═══ DATA SUPPLIED ═══

-- ==== Sys2Proof/Machine/Dispatch.lean ====
section
/-! DEFINITION. exec: one arm per command, each one direct call of its meaning. -/

namespace Sys2Proof.Machine
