/-- The TAP and its instructions (R448, R461, R462). Commands: trstNAssert, trstNRelease, jtagBypass, jtagIdcode,
jtagSamplePreload, jtagExtest, jtagDbgRead, jtagTrace, jtagDbgWrite, jtagPilotHalt, jtagPilotStep, jtagScan. -/
def Obligations.TestAccessPort : Prop :=
  -- TRST_N low: EXTEST ends and the TAP is in reset, whether or not the device is powered.
  (∀ (s : State),
     exec .trstNAssert s = .next { s.extestLeave with
jtag := {}, pins := { s.extestLeave.pins with trstN := false } }) ∧
  -- TRST_N going high releases the TAP from reset so that it obeys its instructions (R461).
  (∀ (s : State),
     exec .trstNRelease s = .next { s with pins := { s.pins with trstN := true } }) ∧
  -- The BYPASS instruction passes TDI to TDO through one bit (R461).
  (∀ (s : State) (tdi : List Bool) (t : State),
     s.on = true →
     s.tapOn = true →
     s.tapTake 0 = t →
     exec (.jtagBypass tdi) s = .next (State.follow (State.emit { t with jtag := { t.jtag with bypass := (tdi.getLast?).getD false } }
       (.tdo ((false :: tdi).take tdi.length))) s)) ∧
  -- The IDCODE instruction shifts out the device identification (R461).
  (∀ (s : State) (tdi : List Bool),
     s.on = true →
     s.tapOn = true →
     exec (.jtagIdcode tdi) s = .next (State.follow ((s.tapTake 1).emit (.tdo ((idcodeBits ++ tdi).take tdi.length))) s)) ∧
  -- The levels that leave are free values; the boundary register takes the bits shifted in.
  (∀ (s : State) (tdi : List Bool) (l : List Bool) (u : State),
     s.on = true →
     s.tapOn = true →
     (s.tapTake 2).drawBits tdi.length = (l, u) →
     exec (.jtagSamplePreload tdi) s = .next (State.follow (State.emit { u with jtag := { u.jtag with boundary := tdi } } (.tdo l)) s)) ∧
  -- EXTEST in Dry dock with debug at observe or intrusive: the boundary register drives the balls.
  (∀ (s : State) (tdi : List Bool) (l : List Bool) (u : State) (j : Jtag),
     s.on = true →
     s.tapOn = true →
     s.cur = 1 →
     1 ≤ s.get F.SEC_STAT_DBG →
     (s.tapTake 3).drawBits tdi.length = (l, u) →
     ({ u.jtag with
 boundary := if tdi.isEmpty then u.jtag.boundary else tdi
 saved := some (u.jtag.saved.getD u.pins) } : Jtag) = j →
     exec (.jtagExtest tdi) s = .next (State.follow (State.emit { u with jtag := j, pins := u.pins.driven j } (.tdo l)) s)) ∧
  -- Elsewhere EXTEST acts as BYPASS (R462).
  (∀ (s : State) (tdi : List Bool),
     s.on = true →
     s.tapOn = true →
     (s.cur ≠ 1 ∨ s.get F.SEC_STAT_DBG = 0) →
     exec (.jtagExtest tdi) s = .next (State.follow (s.tapBypass tdi) s)) ∧
  -- DBG_READ reads the address space at Service level without side effect (R461).
  (∀ (s : State) (addr : BitVec 40) (tdi : List Bool) (w : Nat) (t : State),
     s.on = true →
     s.tapOn = true →
     1 ≤ s.get F.SEC_STAT_DBG →
     (s.tapTake 5).busRead .jtag addr.toNat = (w, t) →
     exec (.jtagDbgRead addr tdi) s = .next (State.follow (t.emit (.tdo ((List.range 32).map (bitAt w)))) s)) ∧
  -- TRACE streams every event code with its stamp (R461).
  (∀ (s : State) (tdi : List Bool),
     s.on = true →
     s.tapOn = true →
     1 ≤ s.get F.SEC_STAT_DBG →
     exec (.jtagTrace tdi) s = .next (State.follow { s.extestLeave with jtag := { s.extestLeave.jtag with ir := 4, trace := true } }
       s)) ∧
  -- DBG_WRITE writes the address space at Vendor level in intrusive debug (R461).
  (∀ (s : State) (addr : BitVec 40) (v : Word) (tdi : List Bool),
     s.on = true →
     s.tapOn = true →
     2 ≤ s.get F.SEC_STAT_DBG →
     exec (.jtagDbgWrite addr v tdi) s = .next (State.follow ((s.tapTake 6).busWrite .jtag addr.toNat v) s)) ∧
  -- The vendor halt instruction stops Pilot (R461).
  (∀ (s : State) (tdi : List Bool) (t : State),
     s.on = true →
     s.tapOn = true →
     2 ≤ s.get F.SEC_STAT_DBG →
     s.tapTake 7 = t →
     t.up domPILOT = true →
     exec (.jtagPilotHalt tdi) s = .next (State.follow { t with rsv := { t.rsv with halted := true } } s)) ∧
  -- A step of Pilot: it stands halted again (log entry 18).
  (∀ (s : State) (tdi : List Bool) (t : State),
     s.on = true →
     s.tapOn = true →
     2 ≤ s.get F.SEC_STAT_DBG →
     s.tapTake 8 = t →
     t.up domPILOT = true →
     exec (.jtagPilotStep tdi) s = .next (State.follow { t with rsv := { t.rsv with halted := true } } s)) ∧
  -- The vendor scan instruction accesses internal scan chains (R461).
  (∀ (s : State) (tdi : List Bool) (l : List Bool) (u : State),
     s.on = true →
     s.tapOn = true →
     2 ≤ s.get F.SEC_STAT_DBG →
     (s.tapTake 9).drawBits tdi.length = (l, u) →
     exec (.jtagScan tdi) s = .next (State.follow (u.emit (.tdo l)) s)) ∧
  -- An instruction that needs more of debug than is open acts as BYPASS (R461).
  (∀ (s : State) (addr : BitVec 40) (tdi : List Bool),
     s.on = true →
     s.tapOn = true →
     s.get F.SEC_STAT_DBG < 1 →
     exec (.jtagDbgRead addr tdi) s = .next (State.follow (s.tapBypass tdi) s)) ∧
  -- Below intrusive DBG_WRITE acts as BYPASS (R461).
  (∀ (s : State) (addr : BitVec 40) (v : Word) (tdi : List Bool),
     s.on = true →
     s.tapOn = true →
     s.get F.SEC_STAT_DBG < 2 →
     exec (.jtagDbgWrite addr v tdi) s = .next (State.follow (s.tapBypass tdi) s)) ∧
  -- TRST_N low: no instruction acts (R461).
  (∀ (s : State) (addr : BitVec 40) (v : Word) (tdi : List Bool),
     s.on = true →
     s.tapOn = false →
     exec (.jtagDbgWrite addr v tdi) s = .next (State.follow s s))
end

═══

### WHAT TO DO
Beginning with the very first line of the records above, please retype each line through the one that has "(s.tapTake 2).drawBits tdi.length", and add nothing.

### EXPECTED ANSWER
-- ==== Sys2Proof/Machine/Dispatch.lean ====
section
/-! DEFINITION. exec: one arm per command, each one direct call of its meaning. -/

namespace Sys2Proof.Machine
/-- The TAP and its instructions (R448, R461, R462). Commands: trstNAssert, trstNRelease, jtagBypass, jtagIdcode,
jtagSamplePreload, jtagExtest, jtagDbgRead, jtagTrace, jtagDbgWrite, jtagPilotHalt, jtagPilotStep, jtagScan. -/
def Obligations.TestAccessPort : Prop :=
  -- TRST_N low: EXTEST ends and the TAP is in reset, whether or not the device is powered.
  (∀ (s : State),
     exec .trstNAssert s = .next { s.extestLeave with
jtag := {}, pins := { s.extestLeave.pins with trstN := false } }) ∧
  -- TRST_N going high releases the TAP from reset so that it obeys its instructions (R461).
  (∀ (s : State),
     exec .trstNRelease s = .next { s with pins := { s.pins with trstN := true } }) ∧
  -- The BYPASS instruction passes TDI to TDO through one bit (R461).
  (∀ (s : State) (tdi : List Bool) (t : State),
     s.on = true →
     s.tapOn = true →
     s.tapTake 0 = t →
     exec (.jtagBypass tdi) s = .next (State.follow (State.emit { t with jtag := { t.jtag with bypass := (tdi.getLast?).getD false } }
       (.tdo ((false :: tdi).take tdi.length))) s)) ∧
  -- The IDCODE instruction shifts out the device identification (R461).
  (∀ (s : State) (tdi : List Bool),
     s.on = true →
     s.tapOn = true →
     exec (.jtagIdcode tdi) s = .next (State.follow ((s.tapTake 1).emit (.tdo ((idcodeBits ++ tdi).take tdi.length))) s)) ∧
  -- The levels that leave are free values; the boundary register takes the bits shifted in.
  (∀ (s : State) (tdi : List Bool) (l : List Bool) (u : State),
     s.on = true →
     s.tapOn = true →
     (s.tapTake 2).drawBits tdi.length = (l, u) →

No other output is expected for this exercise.